You may benefit from cardiac rehabilitation if you have had:

  • Angina

  • Heart failure

  • Heart attack

  • Coronary artery bypass surgery

  • Heart transplant

  • Left ventricular assist device (an artificial pump that is implanted in the chest or abdomen to assist a failing heart)

  • Angioplasty to a blockage in the heart blood vessels

  • Heart valve replacement or repair

  • Surgery for a congenital heart defect.

Cardiac rehabilitation can also be used as a part of a primary prevention program (that is, in a patient who has not had a previous cardiac event) if the individual is at risk for a future cardiac event due to his or her risk factor profile.

Your physician will help you choose which phase of cardiac rehabilitation is most appropriate for you.Who are the cardiac rehabilitation staff?

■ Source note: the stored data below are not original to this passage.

/-- Token k of a run of n bytes, from the bytes of its word; bytes at or above n are zero (R129). -/
def runTok (q n k : Nat) (bs : List Byte) (tag : Bool) : GTok :=
  { cls := if k + 1 = runTokens n then clsLast else clsData
    payload := loadValue false bs, etag := tag, stream := some (q, k) }

/-- Change the operation of a request. -/
def State.setOp (s : State) (q : Nat) (op : ReqOp) : State := s.modReq q fun r => { r with op := op }

/-- The last word of a stream is read: its completion token goes; the request then stays for the tokens still to send
(R100, R101). -/
def State.streamRead (s : State) (r : Req) (bad : Bool) : State :=
  let s := s.sendCompletion r (completion 0 0 (b2n bad) (r.addr s))
  (s.modReq r.id fun q => { q with performed := true }).clearFinal r.site

/-- A stream reads its next word, when fewer than 64 of its tokens are read and not acknowledged (R101). A stream that has
read its last word reads again, after a restore, the words that it had read ahead (R326). -/
def State.streamWord (s : State) (r : Req) (o : Nat) (m : ReadNature) (a n next : Nat) (buf : List GTok) (bad : Bool) : State :=
  if runTokens n ≤ next || 64 ≤ s.unacked r.site o r.id buf then s
  else match s.translate r with
  | .inr s => s
  | .inl s =>
    match s.hbmRead .l (some r.site) m r.saggar (a + 8 * next) (Nat.min 8 (n - 8 * next)) with
    | .error f => s.reqFault r f
    | .ok (s, bs, t) =>
      let bad := bad || !t.isEmpty
      let s := s.setOp r.id (.stream a n (next + 1) (buf ++ [runTok r.id n next bs (!t.isEmpty)]) bad)
      if next + 1 = runTokens n && !r.performed then s.streamRead r bad else s

/-- A stream sends the oldest token that it has read (R119, R129). -/
def State.streamSend (s : State) (r : Req) (o : Nat) (a n next : Nat) (buf : List GTok) (bad : Bool) : State :=
  match buf with
  | [] => s
  | t :: rest =>
    if !(s.runReady r.site o r.id) then s
    else
      let s := (s.setOp r.id (.stream a n next rest bad)).sendRun r.site o r.id t
      if rest.isEmpty && next = runTokens n then (s.closeGroup r.site o r.id).modReq r.id fun q => { q with spent := true }
      else s

/-- A stream reads a word again that its consumer asked for (R368), once its page and its bank are at hand: the value is fixed
at this read. -/
def State.streamAgain (s : State) (r : Req) (o : Nat) (m : ReadNature) (a n k : Nat) (t : Token) : State :=
  match s.translateAt r [(a + 8 * k, Nat.min 8 (n - 8 * k))] with
  | .inr s => s
  | .inl s =>
  match s.hbmRead .l (some r.site) m r.saggar (a + 8 * k) (Nat.min 8 (n - 8 * k)) with
  | .error f => s.reqFault r f
  | .ok (s, bs, bad) =>
    let t := { t with payload := loadValue false bs, etag := !bad.isEmpty }
    (s.modBank r.site fun b => b.modOut o fun p =>
      { p with flight := p.flight ++ [t], resend := p.resend.drop 1
               kept := p.kept.map fun x => if x.seq = t.seq then t else x }).sendAgain r.site o

/-- One act of a stream: a word asked for again; or its next word and the oldest token that it has read. Once all its
tokens are acknowledged it is gone. -/
def State.streamStep (s : State) (r : Req) (o : Nat) (m : ReadNature) (a n next : Nat) (buf : List GTok) (bad : Bool) : State :=
  match ((s.bank r.site).out o).resend.head?.bind fun t => (t.stream.bind fun e => if e.1 = r.id then some (t, e.2) else none) with
  | some (t, k) => if r.faulted || r.walk.isSome then s else s.streamAgain r o m a n k t
  | none =>
    if r.spent && s.unacked r.site o r.id [] = 0 then s.dropReq r.id
    else
      let s := if s.mayPerform { r with performed := false } then s.streamWord r o m a n next buf bad else s
      match s.req? r.id with
      | some r' => match r'.op with
        | .stream _ _ next buf bad => s.streamSend r' o a n next buf bad
        | _ => s
      | none => s

/-- STREAM_TOKEN_SEND (R129): stream q reads its next word, and sends the oldest token that it has read. -/
def execStreamTokenSend (q : Nat) (m : ReadNature) (s : State) : Result :=
  match s.req? q with
  | none => .next s
  | some r =>
    match r.op, r.dst with
    | .stream a n next buf bad, .out o => .next (if s.stopped r.site then s else s.streamStep r o m a n next buf bad)
    | _, _ => .next s

/-! ### Stash (R96, R97, R110, R111, R130 to R132) -/

/-- The 4-KiB units of a record. -/
def stashUnits (n : Nat) : Nat := (n + 4095) / 4096

/-- The units of a saggar's stash partition that its records on a tile hold. -/
def State.stashUsed (s : State) (g t : Nat) : Nat :=
  ((s.stashed.filter fun r => r.saggar = g && r.tile = t && r.overAt.isNone).map fun r => stashUnits r.bytes.length).foldl (· + ·) 0

/-- The units that STASH requests of a saggar on a tile still ask for. -/
def State.stashAsked (s : State) (g t : Nat) : Nat :=
  (s.reqs.map fun r => match r.op with
    | .stash _ n _ => if r.saggar = g && r.site.tile = t then stashUnits n else 0
    | _ => 0).foldl (· + ·) 0

def State.stashSize (s : State) (g : Nat) : Nat := 16 * (s.saggar g).res.stash

/-- The STASH and UNSTASH requests of a cell (R121). -/
def State.stashCount (s : State) (x : Site) : Nat :=
  (s.reqs.filter fun r => r.site.tile = x.tile && r.site.cell = x.cell && match r.op with
    | .stash .. | .unstash .. => true
    | _ => false).length

/-- STASH (R131). In mode hold it is refused while the units are not free (R110). -/
def execStash (h : Hdr) (s1 s2 : Src) (cm : Cmpl) (key : BitVec 12) (s : State) : Result :=
  fire (.stash h s1 s2 cm key) (fun c s =>
    let b := c.bank s
    let a := b.raw h 0 s1
    let n := b.raw h 0 s2
    let g := s.saggarOf c.x
    let full := s.stashSize g < s.stashUsed g c.x.tile + s.stashAsked g c.x.tile + stashUnits n.toNat
    let bad := (lenFault (n.toNat % 16 = 0 && 16 ≤ n.toNat && n.toNat ≤ 2 ^ 22) n 0).or (s.offFault g a 16 n.toNat)
    c.request s bad (8 ≤ s.stashCount c.x || ((s.saggar g).res.spill = 1 && full))
      { op := .stash a.toNat n.toNat key.toNat, path := .v, cm := cmplOut cm }) s

/-- UNSTASH (R132). -/
def execUnstash (h : Hdr) (o : Out) (cm : Cmpl) (key : BitVec 12) (s : State) : Result :=
  fire (.unstash h o cm key) (fun c s =>
    c.request s none (8 ≤ s.stashCount c.x)
      { op := .unstash key.toNat none 0 [] false, path := .v, dst := .out o.toNat, cm := cmplOut cm, data := 1, run := true }) s

/-- Whether an older stash request of the cell, on whichever plane, is still to be applied (R132).
(DEDUCED, log entry 48.) -/
def State.stashBehind (s : State) (r : Req) : Bool :=
  s.reqs.any fun o => o.id < r.id && !o.lost && o.site.tile = r.site.tile && o.site.cell = r.site.cell && match o.op with
    | .stash .. => true
    | .unstash _ none _ _ _ => true
    | _ => false

/-- Use of a stacked layer: an idle one is counted afresh, one that is powered off begins to wake (R96). -/
def LayerPower.use (l : LayerPower) : LayerPower := { l with idle := 0, waking := l.waking || l.off }

/-- The ranges of a saggar's overflow region that are taken: its overflow records, the spaces reserved for traverses, and
the saved records. -/
def State.overTaken (s : State) (g : Nat) : List (Nat × Nat) :=
  (s.stashed.filterMap fun r => if r.saggar = g then r.overAt.map fun a => (a, r.bytes.length) else none)
    ++ (s.saggar g).reserved.map (·.2) ++ (s.saggar g).saved.map fun v => (v.base, 4096 * stashUnits v.bytes.length)

/-- The lowest place in the overflow region at which n bytes are free. (DEDUCED, log entry 48.) -/
def State.overPlace (s : State) (g n : Nat) : Option Nat :=
  let res := (s.saggar g).res
  let taken := s.overTaken g
  (res.ovBase :: taken.map fun (a, m) => (a + m + 15) / 16 * 16).filter (fun a =>
    res.ovBase ≤ a && a + n ≤ res.ovBase + res.ovSize && !(spansMeet [(a, n)] taken)) |>.min?

/-- The stash-exhausted fault. -/
def exhausted (key n : Nat) : Raise := { cls := 0x34, a := BitVec.ofNat 64 key, b := BitVec.ofNat 64 n }

/-- A record is written to the layer of its tile. -/
def State.stashHere (s : State) (r : Req) (key : Nat) (bs : List Byte) (bad : List Nat) : State :=
  { s with stashed := s.stashed ++ [{ id := r.id, saggar := r.saggar, tile := r.site.tile, key := key, bytes := bs, bad := bad }] }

Cardiac rehabilitation uses a multidisciplinary team approach toward lifestyle modification with the thought that optimal outcomes are achieved when rehabilitative strategies are combined. Registered nurses and exercise specialists provide daily instruction. Depending on your needs, additional disciplines will be involved with your care, including but not limited to:

  • Family physician

  • Dietitian

  • Social worker

  • Pharmacist

  • Physical therapist

  • Occupational therapist

  • Chaplain

  • Respiratory therapist

  • Recreational therapist.

Your cardiologist and/or surgeon will be involved in overseeing your care while you are enrolled in all phases of cardiac rehabilitation. Staff members act as a conduit to your physician to help assess and report problems and progress promptly.

The most important member of your cardiac rehabilitation team is YOU! No one else can make you exercise, quit smoking, or eat a more healthful diet.To be an active member of the cardiac rehab team:

  • Learn about your heart condition

  • Learn what you can do to help your heart

  • Follow the treatment plan

  • Feel free to ask questions

  • Report symptoms or problems promptly.